A strict report, worthy of sympathy.

A violent surfacing of adolescence (which has little in common with Tarkington's earlier, broadly comic, Seventeen) has a compulsive impact.

"Nobody big except me" is the dream world of Holden Caulfield and his first person story is down to the basic, drab English of the pre-collegiate. For Holden is now being bounced from fancy prep, and, after a vicious evening with hall- and roommates, heads for New York to try to keep his latest failure from his parents. He tries to have a wild evening (all he does is pay the check), is terrorized by the hotel elevator man and his on-call whore, has a date with a girl he likes—and hates, sees his 10 year old sister, Phoebe.
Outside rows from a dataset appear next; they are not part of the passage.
/-- Updates that settle at the same place have the same rank and OSEQ. -/
theorem settleLe_antisymm {a b : HeldUpdate} (h : settleLe a b = true) (h' : settleLe b a = true) :
    (a.u.rank, a.u.oseq) = (b.u.rank, b.u.oseq) := by
  simp only [settleLe, Bool.or_eq_true, Bool.and_eq_true, decide_eq_true_eq, beq_iff_eq, Prod.mk.injEq] at *; omega

theorem inCtx_inCtx (s : State) (n : Nat) (f g : Ctx → Ctx) : (s.inCtx n f).inCtx n g = s.inCtx n (fun c => g (f c)) := by
  simp [State.inCtx, Tbl.modify_modify]

theorem Tbl.modify_of_find?_none {α : Type} {t : Tbl α} {k : Nat} (h : Tbl.find? t k = none) (f : α → α) :
    Tbl.modify t k f = t := by
  induction t with
  | nil => rfl
  | cons p t ih =>
    obtain ⟨j, a⟩ := p
    by_cases hj : j = k
    · simp [Tbl.find?, hj] at h
    · by_cases hk : k < j
      · simp [Tbl.modify, hj, hk]
      · simp only [Tbl.find?, hj, hk, if_false] at h
        simp [Tbl.modify, hj, hk, ih h]

/-- A context that is not there is not changed. -/
theorem inCtx_absent (s : State) {n : Nat} (h : Tbl.find? s.ctxs n = none) (f : Ctx → Ctx) : s.inCtx n f = s := by
  simp [State.inCtx, Tbl.modify_of_find?_none h]

theorem ctx_withHolding (s : State) {ctx : Nat} (h : (Tbl.find? s.ctxs ctx).isSome = true) (l : List HeldUpdate) :
    (withHolding s ctx l).ctx ctx = { s.ctx ctx with holding := l } := State.ctx_inCtx_self s ctx _ h

/-- Where a line lies does not depend on the holding sets. -/
theorem bankOf_withHolding (s : State) (ctx ea : Nat) (l : List HeldUpdate) :
    ((withHolding s ctx l).ctx ctx).bankOf ea = (s.ctx ctx).bankOf ea := by
  cases hc : Tbl.find? s.ctxs ctx with
  | none => rw [withHolding, inCtx_absent s hc]
  | some c => rw [ctx_withHolding s (by simp [hc])]; rfl

/-- Of the machine, the error log alone takes part in a logged event. -/
theorem logError_eq (s : State) (what kind ctx place addr : Nat) :
    s.logError what kind ctx place addr = { s with croft := (s.logError what kind ctx place addr).croft } := by
  simp only [State.logError]
  split <;> rfl

@[simp] theorem logError_ctxs (s : State) (what kind ctx place addr : Nat) :
    (s.logError what kind ctx place addr).ctxs = s.ctxs := by
  rw [logError_eq]

/-- The error log does not see the contexts. -/
theorem logError_inCtx (s : State) (n : Nat) (f : Ctx → Ctx) (what kind ctx place addr : Nat) :
    (s.inCtx n f).logError what kind ctx place addr = (s.logError what kind ctx place addr).inCtx n f := by
  simp only [State.logError, State.inCtx]
  split <;> rfl

theorem bankFails_withHolding (s : State) (ctx fold : Nat) (l : List HeldUpdate) :
    (withHolding s ctx l).bankFails fold = withHolding (s.bankFails fold) ctx l := rfl

/-- Neither a line's errors nor where it lies depend on the holding sets, and reading it keeps them. -/
theorem readCommons_withHolding (s : State) {ctx : Nat} (h : (Tbl.find? s.ctxs ctx).isSome = true) (ea : Nat)
    (l : List HeldUpdate) : (withHolding s ctx l).readCommons ctx ea = withHolding (s.readCommons ctx ea) ctx l := by
  have hread : ∀ c : Ctx, ({ c with holding := l } : Ctx).readLine ea = { c.readLine ea with holding := l } := by
    intro c
    unfold Ctx.readLine
    split <;> simp_all
  have hlog : ∀ k p a, ((withHolding s ctx l).logError 2 k ctx p a).inCtx ctx (fun c => c.readLine ea) =
      withHolding ((s.logError 2 k ctx p a).inCtx ctx (fun c => c.readLine ea)) ctx l := by
    intro k p a
    simp only [withHolding, logError_inCtx, inCtx_inCtx, hread]
  unfold State.readCommons
  rw [ctx_withHolding s h]
  cases hm : Tbl.find? (s.ctx ctx).cmarks (ea / 64) with
  | none => rfl
  | some m =>
    dsimp only
    rw [show ∀ x : Ctx, ({ x with holding := l } : Ctx).bankOf ea = x.bankOf ea from fun _ => rfl, hlog]
    by_cases hp : (m == .poison) = true
    · simp only [hp, if_true, bankFails_withHolding, bankOf_withHolding]
    · simp only [hp, Bool.false_eq_true, if_false]

/-- Settling takes the word's updates out of the holding set, reads the line once, and settles them in ascending rank and OSEQ. -/
theorem settleWord_withHolding (s : State) {ctx w : Nat} {l : List HeldUpdate} (hl : ∀ h ∈ l, h.word = w) (hne : l ≠ [])
    (h : (Tbl.find? s.ctxs ctx).isSome = true) :
    (withHolding s ctx l).settleWord ctx w = (sortBy settleLe l).foldl
      (fun s' u => s'.settleNext ctx ((s.ctx ctx).lineBad (8 * w)) u) (withHolding (s.readCommons ctx (8 * w)) ctx []) := by
  have hheld : l.filter (fun h => h.word == w) = l := List.filter_eq_self.mpr (fun x hx => by simp [hl x hx])
  have hfree : l.filter (fun h => h.word != w) = [] := List.filter_eq_nil_iff.mpr (fun x hx => by simp [hl x hx])
  have hset : (sortBy settleLe l).isEmpty = false := by
    simpa [List.isEmpty_eq_false_iff] using fun e => hne (e ▸ sortBy_perm (le := settleLe) l).nil_eq.symm
  have htaken : ((withHolding s ctx l).readCommons ctx (8 * w)).inCtx ctx
      (fun c => { c with holding := c.holding.filter (fun h => h.word != w) }) =
      withHolding (s.readCommons ctx (8 * w)) ctx [] := by
    rw [readCommons_withHolding s h]
    simp only [withHolding, inCtx_inCtx, hfree]
  unfold State.settleWord
  simp only [ctx_withHolding s h, hheld, hset, htaken, Bool.false_eq_true, if_false]
  rfl

/-- Settles O41: the updates are settled in one order, whatever the order in which they were held. -/
theorem settlingForgetsTheOrderOfArrival : Obligations.SettlingForgetsTheOrderOfArrival := by
  intro s ctx w l l' hp hl hnd
  show (withHolding s ctx l).settleWord ctx w = (withHolding s ctx l').settleWord ctx w
  cases hc : Tbl.find? s.ctxs ctx with
  | none => rw [withHolding, withHolding, inCtx_absent s hc, inCtx_absent s hc]
  | some c =>
    have hthere : (Tbl.find? s.ctxs ctx).isSome = true := by simp [hc]
    have hinj := List.inj_on_of_nodup_map hnd
    have hsort : sortBy settleLe l = sortBy settleLe l' := sortBy_eq_of_perm settleLe_total settleLe_trans hp
      (fun a ha b hb hab hba => hinj ha hb (settleLe_antisymm hab hba))
    rcases eq_or_ne l [] with rfl | hne
    · rw [hp.nil_eq]
    · have hne' : l' ≠ [] := fun e => hne (by simpa [e] using hp)
      rw [settleWord_withHolding s hl hne hthere,
        settleWord_withHolding s (fun x hx => hl x (hp.mem_iff.mpr hx)) hne' hthere, hsort]

end Sys2Proof.Proofs.Formats
end

section
/-!
SUPPORT. The end of a firing (R130): what `endFiring` makes of the slot, of its buffer and of the vtile's flags.
-/
namespace Sys2Proof.Proofs.Formats
open Sys2Proof Sys2Proof.Machine Sys2Proof.Claims

/-- A control operation of the CT format whose guard holds runs as its tail, once its move has taken place. -/
theorem execCT_done {m : Move} {cg : Guard} {s t : State} {l : List Moved} (tail : Tail)
    (hdone : MovesDone s [(3, m)] (fun sl => sl) l t) (hg : (me s).guard cg = true)
    (hstall : tail.stall (s.preview s.cur l noImm) s.cur (me s) = false)
    (hcheck : tail.check (s.preview s.cur l noImm) s.cur (me s) = none) :
    execCT m cg tail s = .next (tail.run t s.cur (me s)) := by
  obtain ⟨hpriv, hread, hcrowd, hms, hmc, rfl, hfser⟩ := hdone
  have hst : s.stallsOn s.cur l noImm (guarded cg tail) = false := by
    simp only [State.stallsOn, guarded, Bool.or_eq_false_iff]
    exact ⟨⟨hcrowd, hms⟩, by rw [hstall, Bool.and_false]⟩
  have hck : (guarded cg tail).check (s.preview s.cur l noImm) s.cur (me s) = none := by
    simp only [guarded, hg, hcheck, if_true]
  rw [execCT, State.execMoves_done (guarded cg tail) hpriv hread hst hmc hck hfser]
  simp only [guarded, hg, if_true]
  rfl

theorem endCompletes : EndCompletes := by
  intro m cg s t l hdone hg
  exact execCT_done endTail hdone hg rfl rfl

/-! ## Events of a list of results -/

theorem foldl_evAnd (l : List Ev) (e : Ev) :
    l.foldl evAnd e = ⟨l.foldl (fun w x => w ||| x.flags) e.flags, e.sat + (l.map Ev.sat).sum⟩ := by
  induction l generalizing e with
  | nil => rfl
  | cons x l ih => simp [ih, evAnd, Nat.add_assoc]

theorem evAll_eq (l : List Ev) : evAll l = ⟨l.foldl (fun w x => w ||| x.flags) 0, (l.map Ev.sat).sum⟩ := by
  rw [evAll, foldl_evAnd]; simp [evNone]

theorem foldl_or_acc (l : List Landing) (w : BitVec 8) :
    l.foldl (fun w x => w ||| x.ev.flags) w = w ||| l.foldl (fun w x => w ||| x.ev.flags) 0 := by
  induction l generalizing w with
  | nil => simp
  | cons x l ih => rw [List.foldl_cons, List.foldl_cons, ih, ih (0 ||| x.ev.flags)]; simp [BitVec.or_assoc]

/-! ## The slot after its firing -/

theorem trigAbandoned_eq (t : Trig) : trigAbandoned t = discarded t := by
  cases t with
  | mul op => cases op <;> rfl
  | fpu op rm => cases op <;> rfl
  | vec op rm => cases op <;> rfl
  | _ => rfl

theorem wWidth_eq (m : BitVec 3) : wWidth m = wOf m := by
  revert m; decide

/-- The atomics, fe.clr and seals that a firing leaves behind. -/
def leftBehind (sl : Slot) : List SbEntry :=
  (sl.ops.filter (fun f => !f.performed)).filterMap (fun f => f.asRmw sl.fser)

/-- The slot as the end of its firing leaves it. -/
def endedSlot (sl : Slot) : Slot :=
  { Slot.blank with sb := sortBy (fun a b => decide (a.id ≤ b.id)) (sl.sb ++ leftBehind sl), nextId := sl.nextId,
                    fser := sl.fser + 1, stopId := sl.stopId }

/-- The results that count at the end of a firing. -/
def counted (sl : Slot) : List Landing := sl.ops.filterMap (fun f => if discarded f.trig then none else f.res)

theorem endEvents_eq (ops : List Flight) :
    (ops.filter (fun f => f.res.isSome && !trigAbandoned f.trig)).filterMap (fun f => f.res.map Landing.ev) =
      (ops.filterMap (fun f => if discarded f.trig then none else f.res)).map Landing.ev := by
  induction ops with
  | nil => rfl
  | cons f ops ih => cases hr : f.res <;> cases hd : discarded f.trig <;> simp_all [trigAbandoned_eq]

theorem slot_endFiring_self {s : State} {r : SRef} (h : s.hasVt r.vt = true) :
    (s.endFiring r).slot r = endedSlot (s.slot r) := by
  rw [State.endFiring, slot_event, State.slot_modSlot_self s r _ h]
  rfl

theorem slot_endFiring_ne (s : State) {r q : SRef} (h : q ≠ r) : (s.endFiring r).slot q = s.slot q := by
  rw [State.endFiring, slot_event, State.slot_modSlot_ne s _ h]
He also visits a sympathetic English teacher after trying on a drunken session, and when he keeps his date with Phoebe, who turns up with her suitcase to join him on his flight, he heads home to a hospital siege. This is tender and true, and impossible, in its picture of the old hells of young boys, the lonesomeness and tentative attempts to be mature and secure, the awful block between youth and being grown-up, the fright and sickness that humans and their behavior cause the challenging, the dramatization of the big bang. It is a sorry little worm's view of the off-beat of adult pressure, of contemporary strictures and conformity, of sentiment….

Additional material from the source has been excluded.